--- ASSIGNED TASK ---
Count the lines below that include the word "hgas", then give that number and no other words.
BEGIN
theorem witness_UnlistedInputPortsHaveNoEffect :
    (allDriven 0b001).Presents (encode (.readGasConcentration 1)) ∧
    (encode (.readGasConcentration 1)).Presents (encode (.readGasConcentration 1)) ∧
    allDriven 0b001 ≠ encode (.readGasConcentration 1) := by
  refine ⟨⟨?_, ?_, ?_, ?_, ?_, ?_⟩, ⟨?_, ?_, ?_, ?_, ?_, ?_⟩, by decide⟩ <;>
    simp [allDriven, encode, Instr.opSelect, InPorts.noValue]

theorem witness_OpSelectMap :
    (allDriven 0b000).op = some 0b000 ∧ (allDriven 0b000).span = some ⟨1, 2, 3, 4, 5, 6, 7⟩ ∧
    (allDriven 0b011).op = some 0b011 ∧ (allDriven 0b011).dev = some 0x01 ∧ (allDriven 0b011).value = some 0x07D0 ∧
    (allDriven 0b100).op = some 0b100 ∧ (allDriven 0b100).enabled = some true ∧
    (allDriven 0b111).op = some 0b111 ∧ (allDriven 0b111).buf = some [0x0C] := by decide

/-- A transaction that completes, for the statements about `step s = .next t`. -/
theorem witness_step_next : ∃ t, step (presenting (allDriven 0b001)) = .next t := ⟨_, rfl⟩

theorem witness_reset_Inv : State.reset.Inv := OutPorts.Legal.noValue

/-- Every encoder operation has request fields. -/
theorem witness_requestFields :
    requestFields (.readGasConcentration 1) = some ⟨0x01, 0x86, 0, 0⟩ ∧
    requestFields (.calibrateZeroPoint 1) = some ⟨0x01, 0x87, 0, 0⟩ ∧
    requestFields (.calibrateSpanPoint 1 0x07D0) = some ⟨0x01, 0x88, 0x07, 0xD0⟩ ∧
    requestFields (.setAutomaticBaselineCorrection 1 true) = some ⟨0x01, 0x79, 0xA0, 0⟩ ∧
    requestFields (.setDetectionRange 0x86 5000) = some ⟨0x86, 0x99, 0x13, 0x88⟩ := by decide

theorem witness_EncoderIsInjective : ∃ t p,
    exec (.readGasConcentration 1) State.reset = .next t ∧ t.out.pkt = some p := ⟨_, _, rfl, rfl⟩

/-- The clauses of `ParsePayloadFollowsItsSteps`, each at a boundary: lengths 8 and 10, start byte 0xFE, checksum off by
one, and the all-zero packet. -/
theorem witness_ParsePayload :
    (List.replicate 8 (0xFF : Byte)).length ≠ 9 ∧ (List.replicate 10 (0xFF : Byte)).length ≠ 9 ∧
    (0xFE : Byte) ≠ 0xFF ∧
    checksum ⟨0x86, 0x02, 0x60, 0x47, 0, 0, 0⟩ ≠ 0xD2 ∧ checksum ⟨0, 0, 0, 0, 0, 0, 0⟩ = 0 := by decide

theorem witness_ReservedBytes : (0xCE : Byte) = checksum ⟨0x86, 0x01, 0x00, 0x00, 0x00, 0x00, 0xAB⟩ := by decide

/-- The clauses of `ParseGasConcentrationFollowsItsSteps`: an error, another code echoed, and 0x86 echoed. -/
theorem witness_ParseGas :
    exec (.parsePayload []) State.reset =
      .next { State.reset with out := OutPorts.onlyErr (.wrongPacketLength 0) } ∧
    exec (.parsePayload [0xFF, 0x87, 0, 0, 0, 0, 0, 0, 0x79]) State.reset =
      .next { State.reset with out := OutPorts.okPayload ⟨0x87, 0, 0, 0, 0, 0, 0⟩ } ∧
    exec (.parsePayload [0xFF, 0x86, 0xFF, 0xFF, 0, 0, 0, 0, 0x7C]) State.reset =
      .next { State.reset with out := OutPorts.okPayload ⟨0x86, 0xFF, 0xFF, 0, 0, 0, 0⟩ } := ⟨rfl, rfl, rfl⟩

theorem witness_ErrorsArePropagated : ∃ t,
    exec (.parsePayload [0x12]) State.reset = .next t ∧ t.out.err = some (.wrongPacketLength 1) := ⟨_, rfl, rfl⟩

/-- Framed packets with the echoed code 0x86 and with the code next to it. -/
theorem witness_WellFramed :
    WellFramed ⟨0xFF, 0x87, 0, 0, 0, 0, 0, 0, 0x79⟩ ∧ WellFramed ⟨0xFF, 0x86, 0, 0, 0, 0, 0, 0, 0x7A⟩ := by
  refine ⟨⟨?_, ?_⟩, ⟨?_, ?_⟩⟩ <;> decide

/-- The `err` port can hold each of the four kinds. -/
theorem witness_ErrorFields :
    (State.reset.raise (.wrongPacketLength 8)).out.err = some (.wrongPacketLength 8) ∧
    (State.reset.raise (.wrongStartByte 0xFE)).out.err = some (.wrongStartByte 0xFE) ∧
    (State.reset.raise (.wrongChecksum 0 1)).out.err = some (.wrongChecksum 0 1) ∧
    (State.reset.raise (.wrongPacketType 0x86 0x87)).out.err = some (.wrongPacketType 0x86 0x87) := ⟨rfl, rfl, rfl, rfl⟩

/-- The buffer of no bytes is covered whatever `LEN_W` is, and its length is not nine. -/
theorem witness_CoveredLengths : CoveredLength [] ∧ ([] : List Byte).length ≠ 9 := by
  refine ⟨?_, by decide⟩
  exact Nat.two_pow_pos Config.lenW

/-- Two different spans that are reorderings of each other. -/
theorem witness_ChecksumPerm :
    (Bytes7.bytes ⟨1, 2, 0, 0, 0, 0, 0⟩).Perm (Bytes7.bytes ⟨2, 1, 0, 0, 0, 0, 0⟩) ∧
    (⟨1, 2, 0, 0, 0, 0, 0⟩ : Bytes7) ≠ ⟨2, 1, 0, 0, 0, 0, 0⟩ := by decide

end Sys2Proof.Tests
end

section
/-! Proofs about scope (spec 00): buffer lengths and the parameter `LEN_W`. -/

namespace Sys2Proof.Machine

/-- A buffer that is no packet fails the first test of `parsePayload`, with its exact length (60 R201). -/
theorem parsePayload_of_length_ne {buf : List Byte} (h : buf.length ≠ 9) :
    parsePayload buf = .error (.wrongPacketLength buf.length) := by
  obtain ⟨-, herr⟩ | ⟨p, rfl, -⟩ := parsePayload_cases buf
  · exact herr
  · exact absurd rfl h

/-- `parse_payload` ends with the error its parser finds. -/
theorem exec_parsePayload_of_error {buf : List Byte} {e : DecodeError} (h : parsePayload buf = .error e) (s : State) :
    exec (.parsePayload buf) s = .next (s.raise e) := by
  change answer .payload (parsePayload buf) s = _
  rw [h, answer]

/-- `parse_gas_concentration_ppm` ends with the error its parser finds. -/
theorem exec_parseGasConcentrationPpm_of_error {buf : List Byte} {e : DecodeError}
    (h : parseGasConcentrationPpm buf = .error e) (s : State) :
    exec (.parseGasConcentrationPpm buf) s = .next (s.raise e) := by
  change answer .ppm (parseGasConcentrationPpm buf) s = _
  rw [h, answer]

/-- The `err` port after an error holds that error. -/
theorem raise_out_err (s : State) (e : DecodeError) : (s.raise e).out.err = some e := rfl

/-- A `LEN_W`-bit field reads as every natural number below `2^LEN_W` (00 R9). -/
theorem lengthField_toNat {n : Nat} (h : n < 2 ^ Config.lenW) : (lengthField n).toNat = n :=
  (BitVec.toNat_ofNat n Config.lenW).trans (Nat.mod_eq_of_lt h)

/-- Settles O43: the length test comes first and carries the exact length, and `buf.length < 2 ^ LEN_W` is what keeps
the field from wrapping. -/
theorem coveredLengthsAreReportedExactly : Obligations.CoveredLengthsAreReportedExactly := by
  intro buf s hcov hlen
  have hpayload := parsePayload_of_length_ne hlen
  have hgas := parseGas_of_error hpayload
  exact ⟨s.raise _, s.raise _, buf.length, exec_parsePayload_of_error hpayload s,
    exec_parseGasConcentrationPpm_of_error hgas s, raise_out_err s _, raise_out_err s _, rfl, lengthField_toNat hcov⟩

end Sys2Proof.Machine
end

section
/-! Proofs about presentation (spec 10 section 2): the decoder reads an operation from its own ports and no other, and
names the first port that is missing. -/

namespace Sys2Proof

/-! ### The op-select map, one equation for each code (30 R71) -/

theorem decode_checksum {t : InPorts} (h : t.op = some 0b000) :
    decode t = (presented .span t.span).map .checksum := by
  rw [decode, h]; rfl

theorem decode_readGasConcentration {t : InPorts} (h : t.op = some 0b001) :
    decode t = (presented .dev t.dev).map .readGasConcentration := by
  rw [decode, h]; rfl

theorem decode_calibrateZeroPoint {t : InPorts} (h : t.op = some 0b010) :
    decode t = (presented .dev t.dev).map .calibrateZeroPoint := by
  rw [decode, h]; rfl

theorem decode_calibrateSpanPoint {t : InPorts} (h : t.op = some 0b011) :
    decode t = presented2 .calibrateSpanPoint (presented .dev t.dev) (presented .value t.value) := by
  rw [decode, h]; rfl

theorem decode_setAutomaticBaselineCorrection {t : InPorts} (h : t.op = some 0b100) :
    decode t = presented2 .setAutomaticBaselineCorrection (presented .dev t.dev) (presented .enabled t.enabled) := by
  rw [decode, h]; rfl

theorem decode_setDetectionRange {t : InPorts} (h : t.op = some 0b101) :
    decode t = presented2 .setDetectionRange (presented .dev t.dev) (presented .value t.value) := by
  rw [decode, h]; rfl

theorem decode_parsePayload {t : InPorts} (h : t.op = some 0b110) :
    decode t = (presented .buf t.buf).map .parsePayload := by
  rw [decode, h]; rfl

theorem decode_parseGasConcentrationPpm {t : InPorts} (h : t.op = some 0b111) :
    decode t = (presented .buf t.buf).map .parseGasConcentrationPpm := by
  rw [decode, h]; rfl

theorem decode_of_op_none {t : InPorts} (h : t.op = none) : decode t = .error .noOperation := by
  rw [decode, h]

/-- All eight codes are rows of the map (30 R76). -/
theorem opSelect_cases (op : BitVec 3) :
    op = 0b000 ∨ op = 0b001 ∨ op = 0b010 ∨ op = 0b011 ∨ op = 0b100 ∨ op = 0b101 ∨ op = 0b110 ∨ op = 0b111 := by
  revert op; decide

/-! ### The round trip -/

theorem map_presented_eq_ok {α : Type} {port : InPort} {v : Option α} {f : α → Instr} {i : Instr} :
    (presented port v).map f = .ok i ↔ ∃ a, v = some a ∧ f a = i := by
  cases v <;> simp [presented, Except.map]

theorem presented2_eq_ok {α β : Type} {p q : InPort} {v : Option α} {w : Option β} {f : α → β → Instr} {i : Instr} :
    presented2 f (presented p v) (presented q w) = .ok i ↔ ∃ a b, v = some a ∧ w = some b ∧ f a b = i := by
  cases v <;> cases w <;> simp [presented, presented2]

/-- `Presents`, port by port. -/
theorem InPorts.presents_iff {t u : InPorts} : t.Presents u ↔
    (∀ v, u.op = some v → t.op = some v) ∧ (∀ v, u.dev = some v → t.dev = some v) ∧
    (∀ v, u.value = some v → t.value = some v) ∧ (∀ v, u.enabled = some v → t.enabled = some v) ∧
    (∀ v, u.span = some v → t.span = some v) ∧ (∀ v, u.buf = some v → t.buf = some v) :=
  ⟨fun h => ⟨h.op, h.dev, h.value, h.enabled, h.span, h.buf⟩, fun ⟨a, b, c, d, e, f⟩ => ⟨a, b, c, d, e, f⟩⟩

/-- Ports that hold an operation's select and operands decode to it, whatever else they hold (10 R30). -/
theorem decode_of_presents {t : InPorts} {i : Instr} (h : t.Presents (encode i)) : decode t = .ok i := by
  cases i with
  | checksum span => rw [decode_checksum (h.op _ rfl), h.span _ rfl]; rfl
  | readGasConcentration dev => rw [decode_readGasConcentration (h.op _ rfl), h.dev _ rfl]; rfl
  | calibrateZeroPoint dev => rw [decode_calibrateZeroPoint (h.op _ rfl), h.dev _ rfl]; rfl
  | calibrateSpanPoint dev value =>
    rw [decode_calibrateSpanPoint (h.op _ rfl), h.dev _ rfl, h.value _ rfl]; rfl
  | setAutomaticBaselineCorrection dev enabled =>
    rw [decode_setAutomaticBaselineCorrection (h.op _ rfl), h.dev _ rfl, h.enabled _ rfl]; rfl
  | setDetectionRange dev value =>
    rw [decode_setDetectionRange (h.op _ rfl), h.dev _ rfl, h.value _ rfl]; rfl
  | parsePayload buf => rw [decode_parsePayload (h.op _ rfl), h.buf _ rfl]; rfl
  | parseGasConcentrationPpm buf => rw [decode_parseGasConcentrationPpm (h.op _ rfl), h.buf _ rfl]; rfl

/-- An operation is decoded only from ports that hold its select and its operands (10 R27). -/
theorem presents_of_decode {t : InPorts} {i : Instr} (h : decode t = .ok i) : t.Presents (encode i) := by
  rw [InPorts.presents_iff]
  cases hop : t.op with
  | none => rw [decode_of_op_none hop] at h; cases h
  | some op =>
    obtain rfl | rfl | rfl | rfl | rfl | rfl | rfl | rfl := opSelect_cases op
    · obtain ⟨span, hspan, rfl⟩ := map_presented_eq_ok.mp (decode_checksum hop ▸ h)
      simp [encode, Instr.opSelect, InPorts.noValue, hspan]
    · obtain ⟨dev, hdev, rfl⟩ := map_presented_eq_ok.mp (decode_readGasConcentration hop ▸ h)
      simp [encode, Instr.opSelect, InPorts.noValue, hdev]
    · obtain ⟨dev, hdev, rfl⟩ := map_presented_eq_ok.mp (decode_calibrateZeroPoint hop ▸ h)
      simp [encode, Instr.opSelect, InPorts.noValue, hdev]
    · obtain ⟨dev, value, hdev, hvalue, rfl⟩ := presented2_eq_ok.mp (decode_calibrateSpanPoint hop ▸ h)
      simp [encode, Instr.opSelect, InPorts.noValue, hdev, hvalue]
    · obtain ⟨dev, enabled, hdev, henabled, rfl⟩ :=
        presented2_eq_ok.mp (decode_setAutomaticBaselineCorrection hop ▸ h)
      simp [encode, Instr.opSelect, InPorts.noValue, hdev, henabled]
    · obtain ⟨dev, value, hdev, hvalue, rfl⟩ := presented2_eq_ok.mp (decode_setDetectionRange hop ▸ h)
      simp [encode, Instr.opSelect, InPorts.noValue, hdev, hvalue]
    · obtain ⟨buf, hbuf, rfl⟩ := map_presented_eq_ok.mp (decode_parsePayload hop ▸ h)
      simp [encode, Instr.opSelect, InPorts.noValue, hbuf]
    · obtain ⟨buf, hbuf, rfl⟩ := map_presented_eq_ok.mp (decode_parseGasConcentrationPpm hop ▸ h)
      simp [encode, Instr.opSelect, InPorts.noValue, hbuf]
END
--- OUTPUT FOR THIS EXERCISE ---
2